Gott war alles und alles kann sich selbst nicht sehen. Er war überall zugegen. So fand ihn sein Wille, legte sich dynamisch entlang winziger Kräftegradienten exakter Träumereien bis er seinem Gott solcherart schlängelnd begegnete. Dieses Treffen gab den ersten Augenblick der Welt frei in Form der Ausgangslage: ein Etwas war als Tiefe ohne Masse mit Wasser umgeben entstanden und lag als riesige und schwarze Linse prallvollen Abwartens in Dunkelheit; so formte sich ein Schöpfer sein neues und eigenes Draußen, entwarf Form: weil sein Geist darüber hin schweben konnte.
Als nächstes schenkte ein namenloses Leuchten einen vagen Blick für Gottes Auge her, dann wurde eine Grenze gezogen und die erste Dunkelheit konnte als die Erste Nacht benannt werden.

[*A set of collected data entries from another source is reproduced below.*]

/-- Settles O31: each byte that the load reads is the one that the store left at that address. -/
theorem loadRegistersUndoesStoreRegisters : Obligations.LoadRegistersUndoesStoreRegisters := by
  intro s t u x hm hr hstore hmem hcfg hi
  obtain ⟨t', hstore', -, stored, -⟩ := (storeRegistersResult s x hm).1 hr
  obtain rfl : t = t' := Host.Outcome.next.inj (hstore.symm.trans hstore')
  obtain ⟨w, hload, -, loaded, -⟩ := (loadRegistersResult u x).1 (hi ▸ hr)
  refine ⟨w, hload, fun k hk => ?_⟩
  calc w.getV k = u.readByte (dataAddr u k.val) := loaded k hk
    _ = t.readByte (dataAddr s k.val) := by rw [State.readByte, State.readByte, dataAddr, dataAddr, hmem, hcfg, hi]
    _ = s.getV k := stored k hk

end Sys2Proof.Machine
end

section
/-! PROOFS. Sprite draw (R200 to R204): the pixels a draw applies a 1-bit to, the state it leaves, and what that
state says of every pixel. -/

namespace Sys2Proof.Machine

open Sys2Proof.Claims

/-! ### The pixels a draw applies a 1-bit to -/

/-- Row `k` of a sprite read from memory is the byte at address `a + k`, and lands in row `j + k` of the drawing. -/
theorem spritePixels_memReadList (font : Font) (mem : Memory) (cx cy : Byte) (a j n : Nat) :
    spritePixels cx cy j (memReadList font mem a n) =
      (List.range n).flatMap fun k => (rowBits (memRead font mem (a + k))).map (spritePixel cx cy (j + k)) := by
  induction n generalizing a j with
  | zero => rfl
  | succ n ih =>
    have shift (b k : Nat) : b + 1 + k = b + (k + 1) := Nat.succ_add_eq_add_succ b k
    simp only [memReadList, spritePixels, ih, shift, List.range_succ_eq_map, List.flatMap_cons, List.flatMap_map,
      Nat.add_zero, Nat.succ_eq_add_one]

/-- The places DXYN toggles are those of R200 and R202. -/
theorem spritePixels_readBytes (s : State) (x y : Reg) (n : Nat) :
    spritePixels (s.getV x) (s.getV y) 0 (s.readBytes (dataAddr s 0) n) = spriteCells s x y n := by
  rw [State.readBytes, spritePixels_memReadList, spriteCells]
  simp only [Nat.zero_add]
  rfl

theorem spriteCells_nodup (s : State) (x y : Reg) {n : Nat} (hn : n ≤ 15) : (spriteCells s x y n).Nodup := by
  rw [← spritePixels_readBytes]
  have rows : (s.readBytes (dataAddr s 0) n).length = n := memReadList_length ..
  exact spritePixels_nodup _ _ (by omega) 0

/-- The places depend on the coordinates and the sprite's bytes alone. -/
theorem spriteCells_congr {s m : State} {x y x' y' : Reg} {n : Nat} (hx : m.getV x' = s.getV x)
    (hy : m.getV y' = s.getV y) (rows : ∀ j, j < n → m.readByte (dataAddr m j) = s.readByte (dataAddr s j)) :
    spriteCells m x' y' n = spriteCells s x y n := by
  rw [spriteCells, spriteCells, hx, hy]
  refine List.flatMap_congr fun j hj => ?_
  rw [rows j (List.mem_range.mp hj)]
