-- ==== Sys2Proof/Word.lean ====
section
/-! DEFINITION. The two word types of the block: the byte of the buffers and the 32-bit word of the
command and response interfaces (spec 00_scope R11, 30_encoding R70). -/

namespace Sys2Proof

/-- A byte of a buffer or of a send: 8 bits, bit 7 most significant (00 R11). -/
abbrev Byte := BitVec 8

/-- A word of a command packet or a response: 32 bits, bit 31 most significant (30 R70). -/
abbrev Word := BitVec 32

end Sys2Proof
end

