-- ==== Sys2Proof/WellFormed.lean ====
section
/-! DEFINITION. Which commands a packet can carry: the operand ranges of spec 30_encoding R74, R77
and R78. -/

namespace Sys2Proof

/-- A count or slot fits its unsigned 16-bit field (30 R78). -/
def fitsField16 (n : Int) : Bool := decide (0 ≤ n) && decide (n < 65536)

/-- A channel fits its unsigned 8-bit field (30 R77). -/
def fitsChannel (c : Int) : Bool := decide (0 ≤ c) && decide (c < 256)

/-- A colour fits a colour word (30 R77). -/
def Color.fits (c : Color) : Bool := fitsChannel c.r && fitsChannel c.g && fitsChannel c.b

/-- The integer `floor(q * 65536)` that stands for the intensity `q` in a packet (30 R74, R83). -/
def intensityFixed (q : Rat) : Int := q.num * 65536 / (q.den : Int)

/-- `q` is `I / 65536` for some unsigned 32-bit `I` (30 R74). -/
def fitsIntensity (q : Rat) : Bool :=
  decide (0 ≤ q.num) && decide (65536 % q.den = 0) && decide (intensityFixed q < 4294967296)

/-- The command has a packet: every operand fits its field. -/
def Instr.wellFormed : Instr → Bool
  | .configure ledCount intensity _ => fitsField16 ledCount && fitsIntensity intensity
  | .fill colors startSlot => colors.all Color.fits && fitsField16 startSlot
  | .showFrame colors => colors.all Color.fits

end Sys2Proof
end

Nachdem die Erste Nacht und ein zweites Leuchten vergangen waren hat sich der Erste Tag komplett mit Abend und Morgen auf stiller Bühne aufgeführt gehabt.
Es lauert der permanente Verdacht gleichsam als helles Gesicht eines überpünktlich erscheinenden Souffleurs am Bühnenrand, seitlich der einzigen beiden Zuschauer, dass alle Augenblicke aus einem einzigen Moment entstammen. Und damit alle Augenblicke nicht wieselflink wieder in diesen einen Moment zurückfinden und verschwinden können, hat Gott die Nächte und Tage erfunden.
Die zweite von Gottes Wille geleitete Trennung geht mittels erster erschaffener Masse (die Feste) durch die Wasser und ergibt den Himmel; der zweite Tag vollendet sich, Himmel und Wasser sind nie mehr eins. Erst jetzt, im Verlauf des zweiten Tages, befiehlt Gott den Wassern sich zu sammeln, eine neuerliche Grenze zu ziehen; dem Wasser, dem Meer wird die trockene Feste gegenüber gestellt. Sie benennt Gott als die Erde. Der dritte Tag entsteht durch Gottes Wille und es ergeht sein Befehl an die trockenen Gebiete der Erde: Pflanzen sollen hervorgebracht werden. Dies geschieht. Worte der Liebe:
„Stein-Quendel:
Eine 1-2jährige, 10-30 cm hohe Pflanze mit aufsteigenden Stengeln, kleinen, eiförmigen, gesägten Blättern und hellvioletten Blüten, die eine flache Oberlippe haben und zu 6 in Scheinquirlen stehen. Ihr Kelch ist am Grunde sackförmig erweitert und zur Fruchtzeit geschlossen.